17. As it was pointed out in Repatriation Commission v Cooke (1998) 90 FCR 307 at 311, the reasonable doubt standard of proof applies to those facts necessary to establish causation, and in this matter clinical onset is one such fact. If the Tribunal is able to say that there is material before it sufficient to raise the hypothesis that clinical onset was (in this case) during operational service, that is enough for the purpose of the so-called third Delidio step. That being said, in referring to Cooke (supra), we must state that the case cited by counsel for the Applicant, namely Meehan v Repatriation Commission (2001) 64 ALD 366, cannot stand following the decision of the Full Court of the Federal Court in Benjamin v Repatriation Commission (2001) 70 ALD 622.

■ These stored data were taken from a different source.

-- ==== Sys2Proof/Laws/Ops.lean ====
section
/-! SUPPORT. What each shared operation can do, said once: registers, outcomes, ports, the ALU and its flags. -/

namespace Sys2Proof.Machine

/-! Registers. -/

theorem readRegister_writeRegister (g : Registers) (r q : Reg) (v : Byte) :
    readRegister (writeRegister g r v) q = if q = r then v else readRegister g q := by
  cases r <;> cases q <;> rfl

theorem State.reg_setReg (s : State) (r q : Reg) (v : Byte) :
    (s.setReg r v).reg q = if q = r then v else s.reg q :=
  readRegister_writeRegister s.regs r q v

@[simp] theorem State.reg_setReg_same (s : State) (r : Reg) (v : Byte) : (s.setReg r v).reg r = v := by
  simp [State.reg_setReg]

@[simp] theorem State.reg_writeByte (s : State) (a v : Byte) (r : Reg) : (s.writeByte a v).reg r = s.reg r := rfl

@[simp] theorem State.reg_tick (s : State) (n : Nat) (r : Reg) : (s.tick n).reg r = s.reg r := rfl

@[simp] theorem State.reg_advance (s : State) (r : Reg) : s.advance.reg r = s.reg r := rfl

@[simp] theorem State.reg_loadOpcode (s : State) (r : Reg) : s.loadOpcode.reg r = s.reg r := rfl

@[simp] theorem State.readByte_advance (s : State) (a : Byte) : s.advance.readByte a = s.readByte a := rfl

@[simp] theorem State.readByte_loadOpcode (s : State) (a : Byte) : s.loadOpcode.readByte a = s.readByte a := rfl

/-! Clock. -/

@[simp] theorem clockAfter_eq (c n : Nat) : clockAfter c n = c + n := rfl

/-! Outcomes. -/

@[simp] theorem onNext_next (s : State) (f : State → Host.Outcome State Fault Refusal) :
    onNext (.next s) f = f s := rfl

@[simp] theorem onNext_fault (r : Fault) (f : State → Host.Outcome State Fault Refusal) :
    onNext (.fault r) f = .fault r := rfl

@[simp] theorem onNext_refused (r : Refusal) (f : State → Host.Outcome State Fault Refusal) :
    onNext (.refused r) f = .refused r := rfl

theorem onNext_eq_next {o : Host.Outcome State Fault Refusal} {f : State → Host.Outcome State Fault Refusal} {t : State} :
    onNext o f = .next t ↔ ∃ m, o = .next m ∧ f m = .next t := by
  cases o <;> simp [onNext]

theorem onNext_assoc (o : Host.Outcome State Fault Refusal) (f g : State → Host.Outcome State Fault Refusal) :
    onNext (onNext o f) g = onNext o (fun t => onNext (f t) g) := by
  cases o <;> rfl

/-! Ports. -/

/-- All that IND's transfer can do when it answers a next state. -/
theorem inputData_next {b : Reg} {s t : State} (h : inputData b s = .next t) :
    (s.inHandlers.registered s.ioaddr = false ∧ t = s) ∨
    ∃ v halt w, s.inHandlers.registered s.ioaddr = true ∧ s.replyTo (.input s.ioaddr) = .returns v halt w ∧
      t = (s.afterHandler halt w (.input s.ioaddr v)).setReg b v := by
  unfold inputData at h
  split at h
  · rename_i hr
    split at h
    · rename_i v halt w hq
      exact .inr ⟨v, halt, w, hr, hq, by simpa using h.symm⟩
    · cases h
  · rename_i hr
    exact .inl ⟨by simpa using hr, by simpa using h.symm⟩

/-- All that OUTD's transfer can do when it answers a next state. -/
theorem outputData_next {b : Reg} {s t : State} (h : outputData b s = .next t) :
    (s.outHandlers.registered s.ioaddr = false ∧ t = s) ∨
    ∃ v halt w, s.outHandlers.registered s.ioaddr = true ∧
      s.replyTo (.output s.ioaddr (s.reg b)) = .returns v halt w ∧
      t = s.afterHandler halt w (.output s.ioaddr (s.reg b)) := by
  unfold outputData at h
  split at h
  · rename_i hr
    split at h
    · rename_i v halt w hq
      exact .inr ⟨v, halt, w, hr, hq, by simpa using h.symm⟩
    · cases h
  · rename_i hr
    exact .inl ⟨by simpa using hr, by simpa using h.symm⟩

/-! The ALU. -/

@[simp] theorem carryFlag_packFlags (c a e z : Bool) : carryFlag (packFlags c a e z) = c := by
  cases c <;> cases a <;> cases e <;> cases z <;> rfl

@[simp] theorem aLargerFlag_packFlags (c a e z : Bool) : aLargerFlag (packFlags c a e z) = a := by
  cases c <;> cases a <;> cases e <;> cases z <;> rfl

@[simp] theorem equalFlag_packFlags (c a e z : Bool) : equalFlag (packFlags c a e z) = e := by
  cases c <;> cases a <;> cases e <;> cases z <;> rfl

@[simp] theorem zeroFlag_packFlags (c a e z : Bool) : zeroFlag (packFlags c a e z) = z := by
  cases c <;> cases a <;> cases e <;> cases z <;> rfl

@[simp] theorem alu_c (op : AluOp) (a b : Byte) (cin : Bool) : (alu op a b cin).c = aluResult op a b cin := rfl

@[simp] theorem alu_f (op : AluOp) (a b : Byte) (cin : Bool) : (alu op a b cin).f = aluFlags op a b cin := rfl

@[simp] theorem increment_eq (v : Byte) : increment v = v + 1#8 := by
  apply BitVec.eq_of_toNat_eq
  simp [increment, alu, aluResult, addSum, BitVec.toNat_add]

@[simp] theorem clearedFlags_eq : clearedFlags = 0#4 := rfl

@[simp] theorem nextFlags_eq (op : AluOp) (f old : FlagBits) : nextFlags op f old = f := rfl

@[simp] theorem aluCarryIn_eq (f : FlagBits) : aluCarryIn f = carryFlag f := rfl

/-- The whole of an ALU-class instruction's next state. -/
theorem aluClass_eq (op : AluOp) (a b : Reg) (s : State) :
    aluClass op a b s = .next
      { s with
        regs := if op = .cmp then s.regs else writeRegister s.regs b (aluResult op (s.reg a) (s.reg b) (carryFlag s.flags))
        pc := s.pc + 1#8
        acc := aluResult op (s.reg a) (s.reg b) (carryFlag s.flags)
        tmp := s.reg b
        flags := aluFlags op (s.reg a) (s.reg b) (carryFlag s.flags) } := by
  unfold aluClass aluOn writeBack
  by_cases h : op = .cmp <;> simp [h, State.advance, afterOpcode, State.setReg]

@[simp] theorem settleLatches_eq (s : State) : settleLatches s = s := rfl

end Sys2Proof.Machine
end

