/-- Settles O54: the IOADDR part of the frame, and a position at a time. -/
theorem onlyOutaWritesIoaddr : Obligations.OnlyOutaWritesIoaddr := by
  unfold Obligations.OnlyOutaWritesIoaddr
  refine ⟨fun i s t h => (exec_frame h).ioaddr, fun s t h notOuta => ?_⟩
  rw [stepCycle_eq, onNext_eq_next] at h
  obtain ⟨m, action, ticked⟩ := h
  have kept : m.ioaddr = s.ioaddr := positionAction_ioaddr action notOuta
  cases ticked
  exact kept

theorem eq_of_reg_written {g : Registers} {b q : Reg} {v : Byte}
    (h : readRegister (writeRegister g b v) q ≠ readRegister g q) : q = b := by
  by_contra other
  exact h ((readRegister_writeRegister g b q v).trans (if_neg other))

/-- The instructions that write their operand B themselves, without a handler (R11). -/
def WritesB (i : Instr) (b : Reg) : Prop :=
  ∃ a : Reg, i = .ld a b ∨ (∃ imm, i = .data b imm) ∨ i = .ina b ∨ (∃ op : AluOp, op ≠ .cmp ∧ i = aluInstr op a b)

theorem writesB_of_exec {i : Instr} {s t : State} {q : Reg} (h : exec i s = .next t) (written : t.reg q ≠ s.reg q)
    (quiet : t.traffic = s.traffic) : WritesB i q := by
  induction i using Instr.casesByClass with
  | ld a b =>
    cases h
    cases eq_of_reg_written written
    exact ⟨a, .inl rfl⟩
  | data b imm =>
    cases h
    cases eq_of_reg_written written
    exact ⟨q, .inr (.inl ⟨imm, rfl⟩)⟩
  | ina b =>
    cases h
    cases eq_of_reg_written written
    exact ⟨q, .inr (.inr (.inl rfl))⟩
  | alu op a b =>
    rw [exec_aluInstr, aluClass_eq] at h
    cases h
    by_cases hop : op = .cmp
    · subst hop
      exact absurd rfl written
    · simp only [State.reg, if_neg hop] at written
      cases eq_of_reg_written written
      exact ⟨a, .inr (.inr (.inr ⟨op, hop, rfl⟩))⟩
  | ind b =>
    obtain ⟨m, transfer, advanced⟩ := onNext_eq_next.mp h
    cases advanced
    obtain ⟨-, rfl⟩ | ⟨v, halt, w, -, -, rfl⟩ := inputData_next transfer
    · exact absurd rfl written
    · exact absurd quiet (by simp)
  | outd b =>
    obtain ⟨m, transfer, advanced⟩ := onNext_eq_next.mp h
    cases advanced
    obtain ⟨-, rfl⟩ | ⟨v, halt, w, -, -, rfl⟩ := outputData_next transfer
    · exact absurd rfl written
    · exact absurd quiet (by simp)
  | _ =>
    cases h
    exact absurd rfl written

/-- Settles O55: instruction by instruction, a port call being ruled out by the traffic. -/
theorem onlyOperandBIsWritten : Obligations.OnlyOperandBIsWritten := by
  unfold Obligations.OnlyOperandBIsWritten
  intro i s t q
  exact writesB_of_exec

end Sys2Proof.Machine

/-! A run of positions by what is still to come of it: the one port call is made at position 3, by the opcode byte in IR
(spec/41_microcycle_engine.md R98). -/

namespace Sys2Proof.Machine

/-- The second byte is of no matter to a port call. -/
theorem portCallOf_decodeOp (w imm imm' : Byte) (s : State) :
    portCallOf (decodeOp w imm) s = portCallOf (decodeOp w imm') s := by
  unfold decodeOp
  cases opClass w <;> rfl

theorem blockedOn_decodeOp (w imm imm' : Byte) (s : State) :
    blockedOn (decodeOp w imm) s ↔ blockedOn (decodeOp w imm') s := by
  rw [blockedOn_iff, blockedOn_iff, portCallOf_decodeOp w imm imm']

theorem fetched_eq_relatch (s : State) :
    s.fetched = s.relatch (s.pc + 1#8) (s.readByte s.pc) s.pc (s.pc + 1#8) s.tmp := by
  rw [State.fetched_eq]
  rfl

/-- `step_instruction()` by the actions of its positions, the ticks last. -/
theorem stepInstruction_eq_runActions {s : State} {p : Nat} (hp : s.clockCycle % 7 = p) :
    stepInstruction s = onNext (runActions p (7 - p) s) (fun t => .next (t.tick (7 - p))) := by
  rw [stepInstruction_eq_runCycles, hp]
  exact runCycles_eq_runActions hp (by omega)

/-- From positions 0 to 3 on: what comes is positions 3 to 6, from the state with the opcode at PC, at MAR or in IR loaded. -/
def State.atPosition3 (s : State) : Nat → State
  | 0 => s.fetched
  | 1 => s.relatch s.acc (s.readByte s.mar) s.mar s.acc s.tmp
  | 2 => s.relatch s.acc s.ir s.mar s.acc s.tmp
  | _ => s

theorem runActions_eq_fromPosition3 {p : Nat} (s : State) (hp : p ≤ 3) :
    runActions p (7 - p) s = runActions 3 4 (s.atPosition3 p) := by
  match p with
  | 0 => exact runActions_instruction s
  | 1 | 2 | 3 => rfl

/-- Up to position 3 nothing is written but PC and latches. -/
theorem State.exists_relatch_atPosition3 (s : State) (p : Nat) :
    ∃ pc ir mar acc, s.atPosition3 p = s.relatch pc ir mar acc s.tmp := by
  match p with
  | 0 => exact ⟨_, _, _, _, fetched_eq_relatch s⟩
  | 1 | 2 => exact ⟨_, _, _, _, rfl⟩
  | _ + 3 => exact ⟨s.pc, s.ir, s.mar, s.acc, rfl⟩

/-- The instruction `toExecute` names is, but for its second byte, the one in IR at position 3. -/
theorem toExecute_eq {s : State} {p : Nat} (hp : s.clockCycle % 7 = p) (early : p ≤ 3) :
    ∃ imm, s.toExecute = some (decodeOp (s.atPosition3 p).ir imm) := by
  rw [State.toExecute, State.position_eq, hp]
  match p with
  | 0 => exact ⟨s.readByte (s.pc + 1#8), congrArg some (fetchInstr_eq s)⟩
  | 1 | 2 | 3 => exact ⟨0#8, rfl⟩

theorem toExecute_eq_none {s : State} {p : Nat} (hp : s.clockCycle % 7 = p) (late : 3 < p) : s.toExecute = none := by
  rw [State.toExecute, State.position_eq, hp]
  match p with
  | 0 | 1 | 2 | 3 => omega
  | _ + 4 => rfl

end Sys2Proof.Machine

/-! Where a call of each of the three operations hangs (spec/60_exceptions.md R140, R155). -/

namespace Sys2Proof.Machine

theorem position3_hangsIff (s : State) : HangsIff (blockedOn (decodeOp s.ir 0#8) s) (position3 s) := by
  unfold position3 decodeOp
  cases opClass s.ir with
  | io =>
    dsimp only
    cases ioSub s.ir with
    | ind => exact inputData_hangsIff (ioReg s.ir) s
    | outd => exact outputData_hangsIff (ioReg s.ir) s
    | ina | outa => exact .next _
  | alu op => exact .inr ⟨not_blockedOn_aluInstr op _ _ s, _, rfl⟩
  | _ => exact .next _

theorem position4_completes (s : State) : HangsIff False (position4 s) := by
  unfold position4
  cases opClass s.ir <;> exact .next _

theorem position5_completes (s : State) : HangsIff False (position5 s) := by
  unfold position5
  cases opClass s.ir <;> exact .next _

/-- Only position 3 can hang. -/
theorem positionAction_hangsIff (p : Nat) (s : State) :
    HangsIff (p = 3 ∧ blockedOn (decodeOp s.ir 0#8) s) (positionAction p s) := by
  match p with
  | 0 | 1 | 2 => exact (HangsIff.next _).congr (by simp)
  | 3 => exact (position3_hangsIff s).congr (by simp)
  | 4 => exact (position4_completes s).congr (by simp)
  | 5 => exact (position5_completes s).congr (by simp)
  | _ + 6 => exact (HangsIff.next _).congr (iff_of_false id fun ⟨at3, _⟩ => by omega)
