-- ==== Sys2Proof/Machine/Generator.lean ====
section
/-! DEFINITION. The generator's commands (40_generator.md): INIT, SEEDW, SEEDC, NEXT and RDSTATE. Each runs only
after the prologue of 60_exceptions.md R136 (Machine/Sequencer.lean). -/

namespace Sys2Proof.Machine

/-- INIT (40_generator.md R86): a seeded block issues no request and answers at once. -/
def execInit (s : State) : Host.Outcome State Fault Refusal := .next (s.ensureSeeded .init)

/-- SEEDW (40_generator.md R87). -/
def execSeedw (idx : Fin 4) (imm : Word) (s : State) : Host.Outcome State Fault Refusal :=
  .next ({ s with stage := setWordAt s.stage idx imm }.respond .ok 0 0)

/-- SEEDC (40_generator.md R88): an all-zero staging value is refused with ZERO_SEED (60_exceptions.md R133). -/
def execSeedc (s : State) : Host.Outcome State Fault Refusal :=
  if s.stage = zeroQuad then .next (s.raise .zeroSeed)
  else .next ({ s with S := s.stage }.respond .ok 0 0)

/-- NEXT (40_generator.md R89), with lazy initialization (R91). -/
def execNext (s : State) : Host.Outcome State Fault Refusal := .next (s.ensureSeeded .next)

/-- RDSTATE (40_generator.md R90): it does not initialize. -/
def execRdstate (idx : Fin 4) (s : State) : Host.Outcome State Fault Refusal :=
  .next (s.respond .ok (wordAt s.S idx) 0)

end Sys2Proof.Machine
end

18. At the time the Applicant was first noted to be obese, he had 92 days of operational service. Prior to that time, the Applicant’s medical records show a progressive weight gain from his time of enlistment to the time until discharge in 1977.
19. In a report dated 15 June 2007, Dr Volker PhD, a dietician, stated:
“shift work, plentiful supply of food and alcohol and low levels of physical activity all contributed to the veteran’s weight gain. The veteran was 57.2kg in May 1965 and 87.5 kg in March 1969. This represents a gain of 30.3kg in 55 months. This translates to a gain of over half kilo/month. The veteran was already over-weight and well on his way to being obese (BMI >30 in 1969). Obesity does not occur instantly, it takes time to accumulate excess energy storage. The adverse health effects of over-weight and obesity develop as gradually as the weight is gained.”
20. As can be ascertained from the report of Ms Volker, the Applicant’s obesity was well on the way to being established prior to his operational service. As Ms Volker pointed out in her evidence to the Tribunal, the Applicant, because he had access to unlimited amounts of food whilst undergoing recruit training at HMAS Leeuwin, became used to eating. This, of course, had nothing to do with operational service.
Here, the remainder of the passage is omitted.